#### BRIEF:
In the records below, find each line that holds "with" and return it.

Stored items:
---
-- ==== Sys2Proof/Tests/Slice0.lean ====
section
/-!
SUPPORT. Tests on fixed values, from the encodings and worked examples of the spec, and a witness for the hypotheses of each
statement.
-/
namespace Sys2Proof.Tests
set_option Elab.async false

open Sys2Proof Sys2Proof.Machine

/-! ## Decoding: words written out from the spec's encodings -/

/-- R93 (IADD, 0x000): LEN 01, guards 7, MOD 0 (.i32, registers), D 3, A 1, B 2. -/
theorem test_decode_iadd : decodeWords 0x03077001 0x00000201 0 0 =
    .ok (.iadd .always { ty := .i32, d := 3, a := 1, b := .vec 2 }) .w2 := by decide +kernel
/-- R96 (MOV, 0x01D), .i64, 128-bit form: MOD 1011. -/
theorem test_decode_mov64 : decodeWords 0x04B77077 0x00000000 0x89ABCDEF 0x01234567 =
    .ok (.mov .always { ty := .i64, d := 4, b := .imm64 0x0123456789ABCDEF }) .w4 := by decide +kernel
/-- R100 (PAND, 0x020). -/
theorem test_decode_pand : decodeWords 0x01077081 0x00000302 0 0 = .ok (.pand .always { d := 1, a := 2, b := 3 }) .w2 := by
  decide +kernel
/-- R101: `ffma.f32.rtz v8, v1, v2, v3`. -/
theorem test_decode_ffma : decodeWords 0x0807740D 0x01030201 0 0 =
    .ok (.ffma .always { ty := .f32, mode := .rtz, d := 8, a := 1, b := .vec 2, c := 3 }) .w2 := by decide +kernel
/-- R109 (FRCP, 0x143), .b16: MOD 1000. -/
theorem test_decode_frcp : decodeWords 0x0287750D 0x00000009 0 0 =
    .ok (.frcp .always { ty := .b16, uniform := false, d := 2, a := 9 }) .w2 := by decide +kernel
/-- R115: CVTQ to E2M1X under P8, from the bytes of the example. -/
theorem test_decode_cvtq : decode [0x05, 0x76, 0x07, 0x03, 0x01, 0x02, 0x09, 0x10] =
    .ok (.cvtq .always { ut := .f32, et := .e2m1x, sf := .p8, dequant := false, mode := .rne, d := 3, a := 1, b := .vec 2 }) .w2 := by
  decide +kernel
/-- R119 (VOTE, 0x1C4), .ballot: MOD 2. -/
theorem test_decode_vote : decodeWords 0x05277711 0x00000002 0 0 = .ok (.vote .always (.ballot 5 2)) .w2 := by decide +kernel
/-- R152: `ld.i32 v5, b2[v3 + 16]`. -/
theorem test_decode_ld : decodeWords 0x05877802 0x00000203 0x00000010 0 =
    .ok (.ld .always { width := .w32, ord := .relaxed, hint := .none, d := 5, addr := { idx := .vec 3, buf := 2, k := some 16 } })
      .w3 := by decide +kernel
/-- R161: `st.pass.club.i32 b4[v6], v7, s2`. -/
theorem test_decode_st_pass : decodeWords 0x07877812 0x00000406 0x00000102 0 =
    .ok (.stPass .always { width := .w32, ord := .relaxed, hint := .none, d := 7, idx := .vec 6, buf := 4, kind := .club, e := 2 })
      .w3 := by decide +kernel
/-- R188: `lfma.f32 la2, v1, v3`. -/
theorem test_decode_lfma : decodeWords 0x02077A09 0x00010301 0 0 =
    .ok (.lfma .always { ty := .f32, d := 2, a := 1, b := .vec 3 }) .w2 := by decide +kernel
/-- R196: `mma.col ta1, f0, f1, w2, s4, s6`. -/
theorem test_decode_mma : decodeWords 0x00177A87 0x00000604 0x00001210 0 =
    .ok (.mma .always { col := true, ta := 1, fa := 0, fb := 1, win := 2, a := 4, b := 6, m := none }) .w4 := by decide +kernel
/-- R126: `bra odd ?!p1` with the offset 0x18, from its stored bytes. -/
theorem test_decode_bra : decode [0x01, 0x9C, 0x07, 0x00, 0x18, 0x00, 0x00, 0x00] =
    .ok (.bra { g1 := { neg := true, pred := 1 }, g2 := .always } 0x18) .w2 := by decide +kernel
/-- R129: `jtbl v4, ops` with 5 entries at +0x60, from its stored bytes. -/
theorem test_decode_jtbl : decode [0x0A, 0x7C, 0x07, 0x00, 0x04, 0x00, 0x00, 0x05, 0x60, 0x00, 0x00, 0x00] =
    .ok (.jtbl .always { idx := .vec 4, entries := 5, table := 0x60 }) .w3 := by decide +kernel
/-- R30: `mfs v3, lane`. -/
theorem test_decode_mfs : decodeWords 0x03077E01 0 0 0 = .ok (.mfs .always { w := false, d := .vec 3, sr := .lane }) .w2 := by
  decide +kernel
/-- R60: a pad word is no instruction; R66 step 2. -/
theorem test_decode_pad : decodeWords 0xFFFFFFFC 0 0 0 = .bad .notInstruction := by decide +kernel
/-- R76: an unassigned opcode; R66 step 3 (0x01F). -/
theorem test_decode_unassigned : decodeWords 0x0007707D 0 0 0 = .bad .unassigned := by decide +kernel
/-- R66 step 4: MADDT has no 96-bit form. -/
theorem test_decode_length : decodeWords 0x00077A92 0 0 0 = .bad .badLength := by decide +kernel
/-- R66 step 4: JOIN with a guard. -/
theorem test_decode_join_guarded : decodeWords 0x00072C1D 0 0 0 = .bad .badField := by decide +kernel
/-- R63: the word of a guarded BRA, written from its fields. -/
theorem test_encode_bra : encode (.bra { g1 := { neg := true, pred := 1 }, g2 := .always } 0x18) =
    [0x01, 0x9C, 0x07, 0x00, 0x18, 0x00, 0x00, 0x00] := by decide +kernel

/-! ## WellFormed: an ill-formed term for each check, refused -/

/-- R70: a 64-bit immediate belongs to .i64. -/
theorem test_wf_imm64 : Instr.wf (.iadd .always { ty := .i32, d := 0, a := 0, b := .imm64 0 }) = false := by decide
/-- R70: a 16-bit format takes an immediate below 2^16. -/
theorem test_wf_imm_b16 : Instr.wf (.fadd .always { ty := .b16, mode := .rne, d := 0, a := 0, b := .imm32 0x10000 }) = false := by
  decide
/-- R70: a floating entry has no 8-bit immediate. -/
theorem test_wf_imm8 : Instr.wf (.fmin .always { ty := .f32, d := 0, a := 0, b := .imm8 1 }) = false := by decide
/-- R109: FDIV has no immediate form. -/
theorem test_wf_fdiv : Instr.wf (.fdiv .always { ty := .f32, d := 0, a := 0, b := .imm32 1 }) = false := by decide
/-- R93: IABS takes no .n32. -/
theorem test_wf_iabs : Instr.wf (.iabs .always { ty := .n32, uniform := false, d := 0, a := 0 }) = false := by decide
/-- R96: SEL has no uniform form. -/
theorem test_wf_sel : Instr.wf (.sel .always { ty := .i32, d := 0, a := 0, b := .uni 1, p := 0 }) = false := by decide
/-- R13: p7 is no destination. -/
theorem test_wf_p7 : Instr.wf (.icmp .always { ty := .i32, cc := .eq, p := 7, a := 0, b := .vec 0 }) = false ∧
    Instr.wf (.pand .always { d := 7, a := 0, b := 0 }) = false ∧ Instr.wf (.vote .always (.all 7 0)) = false := by decide
/-- R109: FEXP takes no .f64. -/
theorem test_wf_fexp : Instr.wf (.fexp .always { ty := .f64, uniform := false, d := 0, a := 0 }) = false := by decide
/-- R112: CVT does not take E2M1X. -/
theorem test_wf_cvt : Instr.wf (.cvt .always { dt := .e2m1x, st := .f32, mode := .rne, uniform := false, d := 0, a := 0 }) = false := by
  decide
/-- R113, R23: Q8 does not scale E5M2. -/
theorem test_wf_cvtx : Instr.wf (.cvtx .always { ut := .f32, et := .e5m2, sf := .q8, uniform := false, d := 0, a := 0 }) = false := by
  decide
/-- `b0[v0]`. -/
def rec0 : RecAddr := { idx := .vec 0, buf := 0, k := none }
---
#### EXERCISE RESPONSE:
/-- R126: `bra odd ?!p1` with the offset 0x18, from its stored bytes. -/
/-- R129: `jtbl v4, ops` with 5 entries at +0x60, from its stored bytes. -/
/-- R66 step 4: JOIN with a guard. -/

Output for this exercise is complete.